## What you need to do
Show every line of the data below that includes the word "frameReady".

Records from a data collection:
-- ==== Sys2Proof/Machine/RingStream.lean ====
section
/-! DEFINITION. The sample streaming commands `WRS`, `RDO` (41_ring_stream.md). -/

namespace Sys2Proof.Machine

/-- The Operation of `WRS` on the state (R141). -/
def pushSample (x : NUM) (s : State) : State :=
  { s with inRing := s.inRing.write x, count := satInc s.count, frdy := s.frdy || frameReady s }

/-- `WRS` (R141): the sample is stored unchanged; the result is 1 exactly when the frame became ready. -/
def execWrs (x : NUM) (s : State) : Result :=
  runChecked (readyChecks s) s (respondOk (flagWord (frameReady s)) (pushSample x s))

/-- `RDO` (R143): the value under `out_r`, whether or not anything new was written. -/
def execRdo (s : State) : Result :=
  runChecked (readyChecks s) s (respondOk s.outRing.front { s with outRing := s.outRing.pop })

end Sys2Proof.Machine
end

## Your response
  { s with inRing := s.inRing.write x, count := satInc s.count, frdy := s.frdy || frameReady s }
  runChecked (readyChecks s) s (respondOk (flagWord (frameReady s)) (pushSample x s))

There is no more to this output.